In an article published today in Australian Prescriber, University of Queensland Adjunct Associate Professor of Pharmacology Geraldine Moses has warned of major potential harms associated with the use of dietary supplements.
“One reason for the persistent popularity of vitamins and minerals is the perception that they are harmless,” says Moses. But that perception masks a troublesome reality.

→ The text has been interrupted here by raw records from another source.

/-- gPTP (R27, R29, R30, R33, R129): a Sync of the configured domain gives its uplink's offset, its timestamp and the peer delay
less the tool time of its receipt, which moves a locked unit as R33 says and steps or slews a free one; a Sync that it does not hear
moves nothing; a lost source leaves holdover or FREE; the peer delay, the field ports' Sync with its Follow_Up, and delay requests
are counted and answered. Halyard (R46 to R49, R308, R309, R420): an edge disciplines a listener and stops a driver; its absence
makes Halyard invalid and lets the backup master take over; HAL_ARM, HAL_FIRE_N and HAL_ACT are driven and obeyed as their rules
say.

Concluded to answer a next state with this effect (`exec c s = .next t`): `syncReceived`, `gptpSourceTimeout`, `fieldSyncSend`,
`pdelayRequest`, `halyardEdge`, `halyardTimeout`, `backupMasterTakeover`, `halArmDrive`, `halArmEdge`, `halFireDrive`,
`halFireEdge`, `halActDrive`, `halActEdge`, `peerDelayMeasurement`. -/
def Obligations.TimeFollowsGptpAndHalyard : Prop :=
  ∀ s : State, Live s →
    (∀ (u : Fin 2) (m : SyncMessage) (p : PtpStamp) (interval : Nat), s.hearsSync u m = true → syncStamp m = some p →
      syncIntervalNs m = some interval → Runs (.syncReceived u m) s fun t =>
        let off := ptpNs p + (s.gptp u).peerDelay - ((s.toolNs + m.rxSub : Nat) : Int)
        let g := { s.gptp u with valid := true, offset := off, grandmaster := m.grandmaster, interval,
                                 lastSync := s.sys.opNs + m.rxSub }
        let v := setGptp u (fun _ => g) s
        let far := 1000000 < off.natAbs
        t.gptp u = g ∧ t.gptp (1 - u) = s.gptp (1 - u) ∧ t.time.tick = s.time.tick ∧
        Only [.time, .fld, .rcd, .par, .stg, .upd] s t ∧
        (v.bestSource = some (u.val + 1) → t.time.source = u + 1 ∧
          (s.time.state = .locked → (far → t.time.state = .unaligned ∧ t.time.step = some off) ∧
            (¬ far → 200 < off.natAbs → t.time.state = .slewing ∧ t.time.slew = off) ∧
            (off.natAbs ≤ 200 → t.time.state = .locked)) ∧
          (s.time.state = .free → s.sys.mode.steps = true → t.time.state = .acquiring ∧ t.time.stepNow = some off) ∧
          (s.time.state = .free → s.sys.mode.steps = false → far → t.time.state = .unaligned ∧ t.time.step = some off) ∧
          (s.time.state = .free → s.sys.mode.steps = false → ¬ far → t.time.state = .acquiring ∧ t.time.slew = off) ∧
          (s.time.state = .holdover → ¬ far → t.time.state = .slewing))) ∧
    (∀ (u : Fin 2) (m : SyncMessage), s.hearsSync u m = false ∨ syncStamp m = none ∨ syncIntervalNs m = none →
      Runs (.syncReceived u m) s (Only [.fld] s)) ∧
    (∀ (u : Fin 2) (announce : Bool), (s.gptp u).valid = true → (announce = true ∨ s.syncLost u = true) →
      Runs (.gptpSourceTimeout ⟨u, announce⟩) s fun t =>
      (t.gptp u).valid = false ∧ t.gptp (1 - u) = s.gptp (1 - u) ∧ Only [.time, .rcd, .par, .stg, .upd] s t ∧
      ((setGptp u (fun g => { g with valid := false }) s).bestSource = none → t.time.source = 0 ∧
        (s.time.state = .locked ∨ s.time.state = .slewing → t.time.state = .holdover ∧ t.time.holdSince = s.sys.opNs) ∧
        (s.time.state = .acquiring → t.time.state = .free ∧ t.time.stepNow = none) ∧
        (s.time.state = .unaligned → t.time.state = .free ∧ t.time.step = none))) ∧
    (∀ (u : Fin 2) (ns : Nat), s.uplinkUp u = true → Runs (.peerDelayMeasurement u ns) s fun t =>
      t.gptp u = { s.gptp u with peerDelay := ns, exchanges := (s.gptp u).exchanges + 1 } ∧
      t.gptp (1 - u) = s.gptp (1 - u) ∧ t.out = [.peerDelay u] ∧ Only [.time, .fld] s t) ∧
    (Runs .fieldSyncSend s fun t =>
      t.time = { s.time with syncSent := s.time.syncSent + 1, syncSeq := s.time.syncSeq + 1 } ∧ Only [.time] s t ∧
      ∀ n < 48, s.portSends n = true → .sync n (s.time.syncSeq % 65536) ∈ t.out ∧
        .followUp n (s.time.syncSeq % 65536) (s.toolNs / 1000000000) (s.toolNs % 1000000000) ∈ t.out) ∧
    (∀ (p : PortId) (n : Nat), s.answersPdelay p = some n → Runs (.pdelayRequest p) s fun t =>
      t.out = [.pdelayResponse n] ∧ t.time = { s.time with pdelay := s.time.pdelay.upd n 0 (· + 1) } ∧ Only [.time, .fld] s t) ∧
    (∀ e : HalEdge,
      (s.time.driving = true → s.cfg.timeRole = 1 → Runs (.halyardEdge e) s fun t =>
        t.time.driving = false ∧ t.time.conflict = true ∧ t.time.halValid = false ∧ Only [.time, .rcd, .par, .stg, .upd] s t) ∧
      (s.time.driving = true → s.cfg.timeRole ≠ 1 → Runs (.halyardEdge e) s fun t =>
        t.time.driving = false ∧ t.time.halEdgeAt = some s.sys.opNs ∧
        t.acq = { s.acq with halArmOut := false, armAt := none } ∧ Only [.time, .rcd, .acq] s t) ∧
      (s.listens = true → Runs (.halyardEdge e) s fun t =>
        t.time.halEdgeAt = some s.sys.opNs ∧ Only [.time, .rcd, .par, .stg, .upd] s t ∧
        (e.width = .marker → t.time.halPos = some 0 ∧ t.time.halBits = [] ∧
          t.time.halOffset = s.time.halTicks * s.periodNs + (s.cfg.halDelay - e.offsetNs)) ∧
        (∀ p, e.width ≠ .marker → s.time.halPos = some p → p < 94 → t.time.halPos = some (p + 1) ∧
          t.time.halBits = decide (e.width = .one) :: s.time.halBits))) ∧
    (s.listens = true → s.halSilent 2 = true → Runs .halyardTimeout s fun t =>
      t.time.halValid = false ∧ t.time.halPos = none ∧ t.time.halBits = [] ∧ Only [.time, .rcd, .par, .stg, .upd] s t) ∧
    (s.cfg.timeRole = 2 → s.time.driving = false → (s.time.halEdgeAt = none ∨ s.halSilent 3 = true) →
      Runs .backupMasterTakeover s fun t => t.time.driving = true ∧ t.time.halValid = false ∧ t.time.halArm = false ∧
        t.acq = { s.acq with halArmOut := false, armAt := none, armNext := some false } ∧
        Only [.time, .acq, .rcd, .par, .stg, .upd] s t) ∧
    (∀ k level, s.acq.armAt = some (k, level) → s.time.driving = true → k ≤ s.time.tick → Runs .halArmDrive s fun t =>
      t.out = [.halArm level] ∧ t.acq = { s.acq with armAt := none, halArmOut := level, armNext := some level } ∧
      t.time = { s.time with halArm := level } ∧ Only [.acq, .time] s t) ∧
    (∀ high, Runs (.halArmEdge high) s fun t => t.time = { s.time with halArm := high } ∧ Only [.acq, .time] s t ∧
      t.acq = (if s.cfg.timeRole = 0 then s.acq else { s.acq with armNext := some high })) ∧
    (s.acq.fireDue = true → s.cfg.timeRole ≠ 0 → Runs .halFireDrive s fun t =>
      t.acq = { s.acq with fireDue := false } ∧ Only [.acq] s t ∧
      t.out = [.halFire (s.periodNs / 4 + s.cfg.unit * s.periodNs / 32) (3 * s.periodNs / 4)]) ∧
    (∀ sub, s.acq.armed = true → s.cfg.timeRole ≠ 0 → Runs (.halFireEdge sub) s fun t => Only [.acq] s t ∧
      let inside := s.periodNs / 4 ≤ sub ∧ sub ≤ 3 * s.periodNs / 4 + 100
      (¬ inside → t.acq = { s.acq with edgesIgnored := s.acq.edgesIgnored + 1 }) ∧
      (inside → s.acq.fireSeen = true → t.acq = s.acq) ∧
      (inside → s.acq.fireSeen = false → t.acq.fireSeen = true ∧
        t.acq.halMark = some { source := 1, unit := firingUnit s.periodNs sub, stamp := s.toolNs + sub })) ∧
    (∀ x, s.upd.schedule = some x → x.proceeding = true → s.time.driving = true → s.time.tick + 1 = x.at_ →
      Runs .halActDrive s fun t => t.out = [.halAct (s.periodNs / 4) (3 * s.periodNs / 4)] ∧ Only [] s t) ∧
    (s.cfg.timeRole ≠ 0 → s.time.driving = false → Runs .halActEdge s fun t =>
      t.time = { s.time with halAct := some s.time.tick } ∧ Only [.time] s t)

“When it comes to complementary medicines, most consumers are only given information about the possible benefits of these products, and little if anything about risk – and there’s always potential risk.”
The advice comes as supplement use is soaring. In July, a US survey claimed that nearly 30% of Americans are now taking more supplements than they were before the COVID-19 pandemic. Commissioned by the US health non-profit Samueli Foundation, the Harris Poll concluded that 76% of US citizens were taking supplements.
The article in Australian Prescriber discusses six potential harms of using dietary supplements:
- They can have adverse effects, particularly at high doses.
- They can interact with other medicines.
- They cost money, which may be better spent on other things.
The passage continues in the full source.